Only the number is wanted: how many lines of the data contain "pfxPending"?
(Entries shown begins)
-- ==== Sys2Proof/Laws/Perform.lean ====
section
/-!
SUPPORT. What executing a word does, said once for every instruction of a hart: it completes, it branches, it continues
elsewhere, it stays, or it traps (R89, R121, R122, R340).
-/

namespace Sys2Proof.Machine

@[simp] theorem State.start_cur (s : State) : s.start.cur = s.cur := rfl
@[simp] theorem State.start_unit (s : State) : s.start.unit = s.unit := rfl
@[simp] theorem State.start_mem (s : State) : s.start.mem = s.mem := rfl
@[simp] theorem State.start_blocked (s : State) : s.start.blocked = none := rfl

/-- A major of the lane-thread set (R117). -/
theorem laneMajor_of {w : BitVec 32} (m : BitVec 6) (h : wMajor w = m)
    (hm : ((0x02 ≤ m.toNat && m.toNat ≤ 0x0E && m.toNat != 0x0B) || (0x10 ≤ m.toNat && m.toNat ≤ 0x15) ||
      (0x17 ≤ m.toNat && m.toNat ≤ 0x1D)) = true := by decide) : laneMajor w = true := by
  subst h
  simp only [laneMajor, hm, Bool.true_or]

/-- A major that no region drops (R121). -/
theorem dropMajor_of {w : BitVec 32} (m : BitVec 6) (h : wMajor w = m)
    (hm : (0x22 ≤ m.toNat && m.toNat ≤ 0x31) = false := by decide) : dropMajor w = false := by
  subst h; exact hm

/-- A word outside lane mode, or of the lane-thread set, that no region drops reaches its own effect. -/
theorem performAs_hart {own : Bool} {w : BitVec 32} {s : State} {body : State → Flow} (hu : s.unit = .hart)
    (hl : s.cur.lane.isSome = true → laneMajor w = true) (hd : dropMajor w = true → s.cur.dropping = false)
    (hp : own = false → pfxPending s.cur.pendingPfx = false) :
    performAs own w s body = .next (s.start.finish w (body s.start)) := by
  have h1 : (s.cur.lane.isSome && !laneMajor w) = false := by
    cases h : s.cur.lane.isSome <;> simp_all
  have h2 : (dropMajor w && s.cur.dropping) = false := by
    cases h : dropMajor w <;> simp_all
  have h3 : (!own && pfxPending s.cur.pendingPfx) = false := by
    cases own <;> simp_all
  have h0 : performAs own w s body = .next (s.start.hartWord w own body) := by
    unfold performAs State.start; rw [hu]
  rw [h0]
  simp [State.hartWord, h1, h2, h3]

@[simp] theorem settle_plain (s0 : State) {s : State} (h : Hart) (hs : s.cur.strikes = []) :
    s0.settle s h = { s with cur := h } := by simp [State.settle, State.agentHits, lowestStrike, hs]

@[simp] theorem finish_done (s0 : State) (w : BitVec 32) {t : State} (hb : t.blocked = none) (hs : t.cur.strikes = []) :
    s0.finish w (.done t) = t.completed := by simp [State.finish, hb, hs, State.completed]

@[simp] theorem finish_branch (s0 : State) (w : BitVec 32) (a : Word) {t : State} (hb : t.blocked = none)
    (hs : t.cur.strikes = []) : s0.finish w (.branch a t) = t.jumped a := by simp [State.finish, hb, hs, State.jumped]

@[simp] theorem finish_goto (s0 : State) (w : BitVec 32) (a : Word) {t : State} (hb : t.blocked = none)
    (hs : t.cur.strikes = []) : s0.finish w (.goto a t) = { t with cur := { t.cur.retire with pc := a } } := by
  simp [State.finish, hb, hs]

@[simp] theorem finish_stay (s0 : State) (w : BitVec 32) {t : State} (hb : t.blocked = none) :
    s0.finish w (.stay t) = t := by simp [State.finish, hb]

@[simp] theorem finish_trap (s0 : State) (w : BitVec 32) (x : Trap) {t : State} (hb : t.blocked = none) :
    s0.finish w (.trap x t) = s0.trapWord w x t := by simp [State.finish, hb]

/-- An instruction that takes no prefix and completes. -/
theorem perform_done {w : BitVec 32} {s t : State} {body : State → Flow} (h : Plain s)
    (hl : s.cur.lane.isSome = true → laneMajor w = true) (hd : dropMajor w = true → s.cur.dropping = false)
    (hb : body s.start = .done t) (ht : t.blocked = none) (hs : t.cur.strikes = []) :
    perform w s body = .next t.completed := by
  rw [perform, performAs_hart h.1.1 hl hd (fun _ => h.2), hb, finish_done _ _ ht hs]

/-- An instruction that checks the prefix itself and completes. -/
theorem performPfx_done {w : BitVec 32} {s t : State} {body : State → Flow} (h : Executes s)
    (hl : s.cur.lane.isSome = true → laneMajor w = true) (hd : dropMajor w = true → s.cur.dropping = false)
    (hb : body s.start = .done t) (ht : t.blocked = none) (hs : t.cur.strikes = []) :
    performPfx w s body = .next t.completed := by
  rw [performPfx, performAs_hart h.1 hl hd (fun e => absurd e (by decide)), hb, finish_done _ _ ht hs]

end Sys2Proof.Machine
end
(Entries shown ends)
→ **Answer space**
2